Les évaluations réalisées en milieu agricole grâce au tableau de bord ont permis d’acquérir de nouvelles connaissances.

  • La gestion de l’interculture a été identifiée comme point clé, à la fois en raison de la sensibilité de cet espace, et de la superficie qu’il occupe. Le problème concerne les systèmes de cultures en sec que l’on retrouve principalement sur les plateaux de la zone pilote. La variabilité des infestations entre précédent colza et céréales, ainsi qu’au sein de chaque précédent suggère en outre une influence de la conduite de ces cultures : certains programmes de désherbage sur blé permettraient un contrôle précoce de l’ambroisie en culture, sans doute en raison d’une meilleure persistance des herbicides employés, limitant ainsi sa présence après la récolte. Cette hypothèse de travail ouvre des perspectives intéressantes mais n’a pas encore été confirmée.

  • L’impact des cultures de printemps a été réévalué : la gestion de l’ambroisie sur tournesol reste délicate, mais l’impact de cette culture est limité par sa faible superficie. En revanche, les fortes superficies en maïs démultiplient les problèmes causés par la maîtrise plus délicate du désherbage depuis le retrait de l’atrazine. L’évolution de la situation sur cette culture devra être suivie de près. La cartographie de l’infestation montre que le pois ne doit pas être non plus négligé, en raison d’une maîtrise technique problématique.

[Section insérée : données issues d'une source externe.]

-- ==== Sys2Proof/Laws/Fetch.lean ====
section
/-! SUPPORT. What a step takes from the ports, and everything that a step can be. -/

namespace Sys2Proof.Machine

@[simp] theorem fetch_nil (s : State) (h : s.turns = []) : fetch s = .done s := by simp [fetch, h]

theorem fetch_cmd (s : State) (ts : List Turn) (h : s.turns = .cmd :: ts) :
    fetch s = { s with turns := ts }.takeCommand := by simp [fetch, h]

theorem fetch_rx (s : State) (ts : List Turn) (h : s.turns = .rx :: ts) : fetch s = { s with turns := ts }.takeByte := by
  simp [fetch, h]

theorem fetch_reset (s : State) (ts : List Turn) (h : s.turns = .reset :: ts) :
    fetch s = .done { s with turns := ts }.resetEvent := by simp [fetch, h]

/-- `s` with one more byte received (R120): counted, and at the end of RXBUF. -/
def State.withByte (s : State) (b : Byte) : State := { s with rxBytes := s.rxBytes + 1, rxBuf := s.rxBuf ++ [b] }

/-- The AWAIT_HEADER branch: it waits, or the header passes, or it is a framing error (R121, R123, R124). -/
theorem State.receiveHeader_cases (s : State) :
    (s.rxBuf.length < 8 ∧ s.receiveHeader = .done s) ∨
    ∃ t1 t0 p1 p0 l1 l0 u f body, s.rxBuf = t1 :: t0 :: p1 :: p0 :: l1 :: l0 :: u :: f :: body ∧
      ((headerOK (u16be p1 p0) (u16be l1 l0) f = true ∧ s.receiveHeader = .done { s with dec := .awaitBody }) ∨
       (headerOK (u16be p1 p0) (u16be l1 l0) f = false ∧ s.receiveHeader = .done s.framingError)) := by
  unfold State.receiveHeader
  split
  · rename_i t1 t0 p1 p0 l1 l0 u f body hb
    right
    refine ⟨t1, t0, p1, p0, l1, l0, u, f, body, hb, ?_⟩
    cases hk : headerOK (u16be p1 p0) (u16be l1 l0) f
    · exact .inr ⟨rfl, by simp⟩
    · exact .inl ⟨rfl, by simp⟩
  · rename_i hne
    left
    refine ⟨?_, rfl⟩
    match hb : s.rxBuf with
    | [] | [_] | [_, _] | [_, _, _] | [_, _, _, _] | [_, _, _, _, _] | [_, _, _, _, _, _] | [_, _, _, _, _, _, _] => simp
    | t1 :: t0 :: p1 :: p0 :: l1 :: l0 :: u :: f :: body => exact absurd hb (hne t1 t0 p1 p0 l1 l0 u f body)

/-- The AWAIT_BODY branch: it waits, or the byte count is wrong, or the frame is complete (R125, R126); else the state is one
that R27 or R123 excludes. -/
theorem State.receiveBody_cases (s : State) :
    (s.rxBuf.length < 8 ∧ s.receiveBody = .stop .bodyWithoutHeader) ∨
    ∃ t1 t0 p1 p0 l1 l0 u f body, s.rxBuf = t1 :: t0 :: p1 :: p0 :: l1 :: l0 :: u :: f :: body ∧
      ((byteCountWrong f (u16be l1 l0).toNat body = true ∧ s.receiveBody = .done s.framingError) ∨
       (byteCountWrong f (u16be l1 l0).toNat body = false ∧
         ((s.rxBuf.length ≠ 6 + (u16be l1 l0).toNat ∧ s.receiveBody = .done s) ∨
          (s.rxBuf.length = 6 + (u16be l1 l0).toNat ∧
            ((∃ i, decodeResponse s.rxBuf = .ok i ∧ s.receiveBody = .run i { s with dec := .dispatched }) ∨
             (∃ e, decodeResponse s.rxBuf = .error e ∧ s.receiveBody = .stop .completeButUnframed)))))) := by
  unfold State.receiveBody
  split
  · rename_i t1 t0 p1 p0 l1 l0 u f body hb
    right
    refine ⟨t1, t0, p1, p0, l1, l0, u, f, body, hb, ?_⟩
    cases hw : byteCountWrong f (u16be l1 l0).toNat body
    · right
      refine ⟨rfl, ?_⟩
      by_cases hl : s.rxBuf.length = 6 + (u16be l1 l0).toNat
      · right
        refine ⟨hl, ?_⟩
        cases hd : decodeResponse s.rxBuf with
        | ok i => exact .inl ⟨i, rfl, by simp [hl]⟩
        | error e => exact .inr ⟨e, rfl, by simp [hl]⟩
      · left
        exact ⟨hl, by simp [hl]⟩
    · left
      exact ⟨rfl, by simp⟩
  · rename_i hne
    left
    refine ⟨?_, rfl⟩
    match hb : s.rxBuf with
    | [] | [_] | [_, _] | [_, _, _] | [_, _, _, _] | [_, _, _, _, _] | [_, _, _, _, _, _] | [_, _, _, _, _, _, _] => simp
    | t1 :: t0 :: p1 :: p0 :: l1 :: l0 :: u :: f :: body => exact absurd hb (hne t1 t0 p1 p0 l1 l0 u f body)

theorem State.receive_eq (s : State) (b : Byte) :
    s.receive b = match s.dec with
      | .awaitHeader => (s.withByte b).receiveHeader
      | .awaitBody => (s.withByte b).receiveBody
      | .dispatched => .stop .dispatchedBetweenSteps := rfl

/-- Everything that a receive step can be, from a state that holds the byte: it ends with the byte only kept, or with the header
accepted, or with a framing error, or it runs the completed frame. -/
theorem State.receive_cases (s : State) (b : Byte) :
    s.receive b = .done (s.withByte b) ∨
    (s.dec = .awaitHeader ∧ s.receive b = .done { s.withByte b with dec := .awaitBody }) ∨
    s.receive b = .done (s.withByte b).framingError ∨
    (s.dec = .awaitBody ∧ ∃ i, decodeResponse (s.rxBuf ++ [b]) = .ok i ∧
      s.receive b = .run i { s.withByte b with dec := .dispatched }) ∨
    ∃ f, s.receive b = .stop f := by
  rw [State.receive_eq]
  cases hd : s.dec
  · rcases State.receiveHeader_cases (s.withByte b) with ⟨-, h⟩ | ⟨_, _, _, _, _, _, _, _, _, -, ⟨-, h⟩ | ⟨-, h⟩⟩
    · exact .inl h
    · exact .inr (.inl ⟨rfl, h⟩)
    · exact .inr (.inr (.inl h))
  · rcases State.receiveBody_cases (s.withByte b) with
      ⟨-, h⟩ | ⟨_, _, _, _, _, _, _, _, _, -, ⟨-, h⟩ | ⟨-, ⟨-, h⟩ | ⟨-, ⟨i, hi, h⟩ | ⟨_, -, h⟩⟩⟩⟩
    · exact .inr (.inr (.inr (.inr ⟨_, h⟩)))
    · exact .inr (.inr (.inl h))
    · exact .inl h
    · exact .inr (.inr (.inr (.inl ⟨rfl, i, hi, h⟩)))
    · exact .inr (.inr (.inr (.inr ⟨_, h⟩)))
  · exact .inr (.inr (.inr (.inr ⟨_, rfl⟩)))

/-- The last byte of a response frame runs it (R126). -/
theorem State.receive_completed {s : State} {b : Byte} {i : Instr} (hdec : s.dec = .awaitBody)
    (hi : decodeResponse (s.rxBuf ++ [b]) = .ok i) : s.receive b = .run i { s.withByte b with dec := .dispatched } := by
  obtain ⟨t1, t0, p1, p0, l1, l0, u, f, body, hb, hl, hbc⟩ := decodeResponse_shape hi
  rw [State.receive_eq, hdec]
  rcases State.receiveBody_cases (s.withByte b) with
    ⟨hs, -⟩ | ⟨t1', t0', p1', p0', l1', l0', u', f', body', hb', ⟨hw, -⟩ | ⟨-, ⟨hn, -⟩ | ⟨-, ⟨j, hj, h⟩ | ⟨e, he, -⟩⟩⟩⟩
  · have : (s.rxBuf ++ [b]).length < 8 := hs
    rw [hb] at this
    simp only [List.length_cons] at this
    omega
  · have hb' : s.rxBuf ++ [b] = _ := hb'
    rw [hb] at hb'
    simp only [List.cons.injEq] at hb'
    obtain ⟨rfl, rfl, rfl, rfl, rfl, rfl, rfl, rfl, rfl⟩ := hb'
    unfold byteCountWrong at hw
    split at hw
    · rename_i bc
      simp only [Bool.and_eq_true, beq_iff_eq, bne_iff_ne] at hw
      exact absurd (hbc bc rfl hw.1) hw.2
    · cases hw
  · have hb' : s.rxBuf ++ [b] = _ := hb'
    rw [hb] at hb'
    simp only [List.cons.injEq] at hb'
    obtain ⟨rfl, rfl, rfl, rfl, rfl, rfl, rfl, rfl, rfl⟩ := hb'
    exact absurd hl hn
  · have hj : decodeResponse (s.rxBuf ++ [b]) = .ok j := hj
    rw [hi] at hj
    cases hj
    exact h
  · have he : decodeResponse (s.rxBuf ++ [b]) = .error e := he
    rw [hi] at he
    cases he

/-- Everything that a step with a next state can be. -/
inductive StepCase (s t : State) : Prop
  /-- No turn: the block waits. -/
  | idle (h : s.turns = []) (ht : t = s)
  /-- The command port has nothing whole: the turn passes. -/
  | noCommand (ts : List Turn) (h : s.turns = .cmd :: ts) (hd : decodeCmd s.cmdIn = .incomplete) (ht : t = { s with turns := ts })
  /-- An illegal command (R79). -/
  | illegal (ts : List Turn) (why : Reject) (rest : List Word) (h : s.turns = .cmd :: ts)
      (hd : decodeCmd s.cmdIn = .illegal why rest)
      (ht : t = { s with turns := ts, cmdIn := rest }.put (.res { status := .illegalCommand }))
  /-- A command runs. -/
  | command (ts : List Turn) (i : Instr) (rest : List Word) (h : s.turns = .cmd :: ts) (hd : decodeCmd s.cmdIn = .instr i rest)
      (ht : exec i { s with turns := ts, cmdIn := rest } = .next t)
  /-- The receive port has nothing: the turn passes. -/
  | noByte (ts : List Turn) (h : s.turns = .rx :: ts) (hb : s.rxIn = []) (ht : t = { s with turns := ts })
  /-- A byte is kept. -/
  | kept (ts : List Turn) (b : Byte) (rest : List Byte) (h : s.turns = .rx :: ts) (hb : s.rxIn = b :: rest)
      (hr : { s with turns := ts, rxIn := rest }.receive b = .done t)
      (ht : t = { s with turns := ts, rxIn := rest }.withByte b)
  /-- A header is accepted (R123). -/
  | accepted (ts : List Turn) (b : Byte) (rest : List Byte) (h : s.turns = .rx :: ts) (hb : s.rxIn = b :: rest)
      (hh : s.dec = .awaitHeader) (hr : { s with turns := ts, rxIn := rest }.receive b = .done t)
      (ht : t = { { s with turns := ts, rxIn := rest }.withByte b with dec := .awaitBody })
  /-- A framing error (R124). -/
  | discarded (ts : List Turn) (b : Byte) (rest : List Byte) (h : s.turns = .rx :: ts) (hb : s.rxIn = b :: rest)
      (ht : t = ({ s with turns := ts, rxIn := rest }.withByte b).framingError)
  /-- A frame is complete and runs (R126). -/
  | completed (ts : List Turn) (b : Byte) (rest : List Byte) (i : Instr) (h : s.turns = .rx :: ts) (hb : s.rxIn = b :: rest)
      (hbody : s.dec = .awaitBody) (hd : decodeResponse (s.rxBuf ++ [b]) = .ok i)
      (ht : exec i { { s with turns := ts, rxIn := rest }.withByte b with dec := .dispatched } = .next t)
  /-- The reset event (R230). -/
  | reset (ts : List Turn) (h : s.turns = .reset :: ts) (ht : t = { s with turns := ts }.resetEvent)

theorem step_cases {s t : State} (h : step s = .next t) : StepCase s t := by
  match hts : s.turns with
  | [] =>
    rw [step, fetch_nil s hts] at h
    exact .idle hts (Host.Outcome.next.inj h).symm
  | .reset :: ts =>
    rw [step, fetch_reset s ts hts] at h
    exact .reset ts hts (Host.Outcome.next.inj h).symm
  | .cmd :: ts =>
    rw [step, fetch_cmd s ts hts] at h
    unfold State.takeCommand at h
    cases hd : decodeCmd s.cmdIn with
    | incomplete =>
      simp only [hd] at h
      exact .noCommand ts hts hd (Host.Outcome.next.inj h).symm
    | illegal why rest =>
      simp only [hd] at h
      exact .illegal ts why rest hts hd (Host.Outcome.next.inj h).symm
    | instr i rest =>
      simp only [hd] at h
      exact .command ts i rest hts hd h
  | .rx :: ts =>
    rw [step, fetch_rx s ts hts] at h
    unfold State.takeByte at h
    match hb : s.rxIn with
    | [] =>
      simp only [hb] at h
      exact .noByte ts hts hb (by rw [← Host.Outcome.next.inj h, hb])
    | b :: rest =>
      simp only [hb] at h
      rcases State.receive_cases { s with turns := ts, rxIn := rest } b with e | ⟨hh, e⟩ | e | ⟨hbody, i, hi, e⟩ | ⟨f, e⟩
      · rw [e] at h
        have ht := (Host.Outcome.next.inj h).symm
        exact .kept ts b rest hts hb (by rw [e, ht]) ht
      · rw [e] at h
        have ht := (Host.Outcome.next.inj h).symm
        exact .accepted ts b rest hts hb hh (by rw [e, ht]) ht
      · rw [e] at h
        exact .discarded ts b rest hts hb (Host.Outcome.next.inj h).symm
      · rw [e] at h
        exact .completed ts b rest i hts hb hbody hi h
      · rw [e] at h
        cases h

end Sys2Proof.Machine
end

Toutefois, cette utilisation poussée du tableau de bord pour l’acquisition de connaissance ne correspond pas à sa vocation initiale qui est l’accompagnement d’une démarche territoriale. Les actions ont-elles permis d’améliorer les pratiques et de diminuer l’infestation ? De ce point de vue, le bilan n’est pas à la hauteur des ambitions initiales. Si le travail d’animation peut être mis en relation avec une évolution des pratiques sur la zone pilote, celle-ci ne s’est pas révélée significative au regard des objectifs de présence d’ambroisie consignés dans le tableau de bord : l’amélioration constatée des pratiques n’a pas eu les résultats escomptés. Cependant, la résolution du problème local ne constituait pas l’objet du projet de recherche, dont la finalité était la mise au point d’une méthode de suivi-évaluation. Cette dernière est-elle réellement opérationnelle ? Quel bilan en tirer ? Ces questions sont abordées dans la partie qui suit.

Discussion

La conception de l’outil

Flexible ou rigide ?

La version du tableau de bord présentée ici résulte du plan d’actions, qui dépend lui-même des connaissances disponibles au moment de sa conception et des moyens que les acteurs sont prêts à engager. Dans l’optique d’une utilisation éventuelle sur une autre zone, cet outil ne doit donc pas être considéré comme point de départ de la démarche, mais comme matrice à adapter une fois le plan d’actions défini : le plan d’actions précède le tableau de bord. Pour donner une illustration de ce principe, nous pouvons souligner les remaniements du plan d’actions. Sa version initiale et le tableau de bord correspondant prévoyaient :

  • un programme d’acquisition de matériel de désherbage mécanique (indicateurs de réponse);

  • un suivi spécifique des intercultures sur parcelles en baux précaires, pour vérifier l’hypothèse d’une gestion plus laxiste en raison d’une insécurité foncière (indicateurs de pression);

  • des aides spécifiques pour le broyage des bordures des cultures de printemps infestées (indicateurs de réponse et pression).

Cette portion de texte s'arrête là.